## [WORK INSTRUCTIONS]
Transcribe exactly the lines that fall between the one holding "decide +kernel, by decide +kernel⟩, by" and the one holding "theorem tk_land : tk.landDue = tk := rfl", inclusive, from the entries below.

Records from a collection
┌────────

theorem holding_issues {n v : Nat} {t : Task} {e : Engine} (h : t.mayIssue (holding n v t).dev.clock e = true) (c : t.draining = false) :
    (holding n v t).Issues e t := ⟨vector_get_set_self _ _ _ (Fin.isLt _), h, c⟩

/-- A descriptor that keeps its layout, of 4 KiB at 0x2000 with plane 0 and its sync word at 0x3000. -/
def descriptor : Nat := 0x2000 + 2 ^ 64 * 0x1000 + 2 ^ 128 + 2 ^ 192 * 0x3000

/-- A descriptor whose binding is taken, and bytes that are none. -/
theorem witness_BindingsAndMarkers : (holding 32 descriptor (s1 here)).Issues .s (s1 here) ∧ (s1 here).badS 1 = false ∧
    readRun (headCtx (holding 32 descriptor (s1 here)) .s (s1 here) (encode (.bind 3 1 2))) here 8 [] (holding 32 descriptor (s1 here)) =
      .ok (descriptor, []) ∧
    bindingOf descriptor = some { base := 0x2000, length := 0x1000, planes := 1, sync := 0x3000 } ∧
    syncOk (headCtx (holding 32 descriptor (s1 here)) .s (s1 here) (encode (.bind 3 1 2))) 0x3000 [] (holding 32 descriptor (s1 here)) =
      .ok (true, []) ∧ ((s1 here).readS 1).toNat % 64 = 0 ∧
    readRun (headCtx (mapped (s1 here)) .s (s1 here) (encode (.bind 3 1 2))) here 8 [] (mapped (s1 here)) = .ok (0, []) ∧
    bindingOf 0 = none :=
  ⟨holding_issues rfl rfl, rfl, runs (by decide +kernel), by decide +kernel, runs (by decide +kernel), by decide +kernel,
   runs (by decide +kernel), by decide +kernel⟩

/-- Tokens that are there, that are not, and that can never come; a scoreboard token in each state. -/
theorem witness_TokensAndScoreboard :
    (∃ t : Task, (alone t).Issues .s t ∧ t.deadWait .s 1 = false ∧ t.hasTokens .s 1 = true ∧ writesOut (alone t).dev t .s = false ∧
      t.hasRoom .s 1 = true) ∧
    (tk.deadWait .s 1 = false ∧ tk.hasTokens .s 1 = false) ∧ ({ tk with endV := true } : Task).deadWait .s 1 = true ∧
    (∃ t : Task, (alone t).Issues .s t ∧ t.endC = true ∧ (t.k.get 0).set = false ∧ (t.k.get 0).pend = 0 ∧ t.copyNames 0 = false) ∧
    (tk.endC = false ∧ (tk.k.get 0).set = false) ∧ ((({ tk with k := tk.k.set 7 ⟨true, true, 0⟩ } : Task).k.get 7).set = true) :=
  ⟨⟨{ tk with tok := .replicate 12 14, endS := false }, alone_issues rfl rfl, by decide +kernel, by decide +kernel, by decide +kernel, by decide +kernel⟩,
   ⟨by decide +kernel, by decide +kernel⟩, by decide +kernel,
   ⟨{ tk with endC := true }, alone_issues rfl rfl, rfl, by decide +kernel, by decide +kernel, by decide +kernel⟩,
   ⟨rfl, by decide +kernel⟩, by decide +kernel⟩

/-- A task whose `bar` has been answered with a phase: the barrier's own, so that it waits, or one that has passed. -/
def barred (phase : BitVec 16) : Task := { s1 0x41F with held := .barAnswer ⟨4, 0, 31⟩ phase 3 true }

theorem witness_BarrierInstructions_1 : (alone (barred 0)).Issues .s (barred 0) ∧ phaseOf (alone (barred 0)) ⟨4, 0, 31⟩ = 0 ∧
    (alone (barred 1)).Issues .s (barred 1) ∧ phaseOf (alone (barred 1)) ⟨4, 0, 31⟩ ≠ 1 ∧ (barred 0).mode = .ready ∧
    (barred 0).badS 2 = false ∧ phaseOf (alone (barred 0)) ⟨4, 0, 31⟩ = BitVec.ofNat 16 ((barred 0).readS 2).toNat ∧
    phaseOf (alone (barred 0)) ⟨4, 0, 31⟩ ≠ BitVec.ofNat 16 ((barred 0).readS 1).toNat :=
  ⟨alone_issues rfl rfl, by decide +kernel, alone_issues rfl rfl, by decide +kernel, rfl, rfl, by decide +kernel, by decide +kernel⟩

/-- The last DEV barrier, 31, and the first number that names none. -/
theorem witness_BarrierInstructions_2 :
    (∃ t : Task, (alone t).Issues .s t ∧ ∃ r phase fl, t.held = .barAnswer r phase fl false) ∧
    ((alone (s1 0x41F)).Issues .s (s1 0x41F) ∧ (s1 0x41F).held = .none ∧ heldHere (alone (s1 0x41F)).dev (barrierRef 0 4 31) = true ∧
      mayUse true 0 (barrierAt (alone (s1 0x41F)) (barrierRef 0 4 31)) = true ∧ writesOut (alone (s1 0x41F)).dev (s1 0x41F) .s = false) ∧
    (∃ t : Task, (alone t).Issues .s t ∧ t.held = .none ∧ t.badS 1 = false ∧ (t.readS 1).toNat = 0x420) :=
  ⟨⟨{ tk with held := .barAnswer ⟨4, 0, 0⟩ 0 0 false }, alone_issues rfl rfl, ⟨4, 0, 0⟩, 0, 0, rfl⟩,
   ⟨alone_issues rfl rfl, rfl, by decide +kernel, by decide +kernel, by decide +kernel⟩,
   ⟨s1 0x420, alone_issues rfl rfl, rfl, rfl, by decide +kernel⟩⟩

theorem tk_land : tk.landDue = tk := rfl

theorem clean_of {t : Task} (h : ∀ r : Fin 64, t.vPoison.get r = 0) (m : Mask) (rs : List (BitVec 6)) : lanesClean t m rs := by
  intro r _ i _
  rw [h]; exact BitVec.getLsbD_zero

theorem tk_vp : ∀ r : Fin 64, tk.vPoison.get r = 0 := by decide +kernel

theorem tk_clean (m : Mask) (rs : List (BitVec 6)) : lanesClean tk.landDue m rs := clean_of (t := tk) tk_vp m rs

theorem witness_VectorIntegers : ∃ x ty f w sg, vectorIntegers (.vimulh 63 62 61 7 10) = some (x, ty, f) ∧ intFmt ty.toNat = some (w, sg) ∧
    (alone tk).Issues .v tk ∧ (x.d :: x.sources).all tk.landDue.vregOk = true ∧ lanesClean tk.landDue (tk.landDue.readM x.m) x.sources :=
  ⟨_, _, _, 32, true, rfl, by decide +kernel, alone_issues rfl rfl, by rw [tk_land]; decide +kernel, tk_clean _ _⟩

/-- The last granted registers; and an operand that is a NaN with a fraction of its own. -/
theorem witness_VectorFloats : (∃ x ty nf op lat fm, vectorFloats (.vfma 63 62 61 7 1 2) = some (x, ty, nf, op, lat) ∧
      floatFmt ty.toNat = some fm ∧ (alone tk).Issues .v tk ∧ (x.d :: x.sources).all tk.landDue.vregOk = true ∧
      lanesClean tk.landDue (tk.landDue.readM x.m) x.sources) ∧
    (FOp.add ≠ .abs ∧ FOp.add ≠ .neg ∧ (decodeFloat fmtF32 0x7FC01234).isNaN = true ∧ FOp.add ≠ .sqrt ∧ FOp.add ≠ .rnd) :=
  ⟨⟨_, _, _, _, _, _, rfl, rfl, alone_issues rfl rfl, by rw [tk_land]; decide +kernel, tk_clean _ _⟩,
   by decide, by decide, by decide +kernel, by decide, by decide⟩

└────────

## [SOLUTION FOR THIS EXERCISE]
   ⟨by decide +kernel, by decide +kernel⟩, by decide +kernel,
   ⟨{ tk with endC := true }, alone_issues rfl rfl, rfl, by decide +kernel, by decide +kernel, by decide +kernel⟩,
   ⟨rfl, by decide +kernel⟩, by decide +kernel⟩

/-- A task whose `bar` has been answered with a phase: the barrier's own, so that it waits, or one that has passed. -/
def barred (phase : BitVec 16) : Task := { s1 0x41F with held := .barAnswer ⟨4, 0, 31⟩ phase 3 true }

theorem witness_BarrierInstructions_1 : (alone (barred 0)).Issues .s (barred 0) ∧ phaseOf (alone (barred 0)) ⟨4, 0, 31⟩ = 0 ∧
    (alone (barred 1)).Issues .s (barred 1) ∧ phaseOf (alone (barred 1)) ⟨4, 0, 31⟩ ≠ 1 ∧ (barred 0).mode = .ready ∧
    (barred 0).badS 2 = false ∧ phaseOf (alone (barred 0)) ⟨4, 0, 31⟩ = BitVec.ofNat 16 ((barred 0).readS 2).toNat ∧
    phaseOf (alone (barred 0)) ⟨4, 0, 31⟩ ≠ BitVec.ofNat 16 ((barred 0).readS 1).toNat :=
  ⟨alone_issues rfl rfl, by decide +kernel, alone_issues rfl rfl, by decide +kernel, rfl, rfl, by decide +kernel, by decide +kernel⟩

/-- The last DEV barrier, 31, and the first number that names none. -/
theorem witness_BarrierInstructions_2 :
    (∃ t : Task, (alone t).Issues .s t ∧ ∃ r phase fl, t.held = .barAnswer r phase fl false) ∧
    ((alone (s1 0x41F)).Issues .s (s1 0x41F) ∧ (s1 0x41F).held = .none ∧ heldHere (alone (s1 0x41F)).dev (barrierRef 0 4 31) = true ∧
      mayUse true 0 (barrierAt (alone (s1 0x41F)) (barrierRef 0 4 31)) = true ∧ writesOut (alone (s1 0x41F)).dev (s1 0x41F) .s = false) ∧
    (∃ t : Task, (alone t).Issues .s t ∧ t.held = .none ∧ t.badS 1 = false ∧ (t.readS 1).toNat = 0x420) :=
  ⟨⟨{ tk with held := .barAnswer ⟨4, 0, 0⟩ 0 0 false }, alone_issues rfl rfl, ⟨4, 0, 0⟩, 0, 0, rfl⟩,
   ⟨alone_issues rfl rfl, rfl, by decide +kernel, by decide +kernel, by decide +kernel⟩,
   ⟨s1 0x420, alone_issues rfl rfl, rfl, rfl, by decide +kernel⟩⟩

theorem tk_land : tk.landDue = tk := rfl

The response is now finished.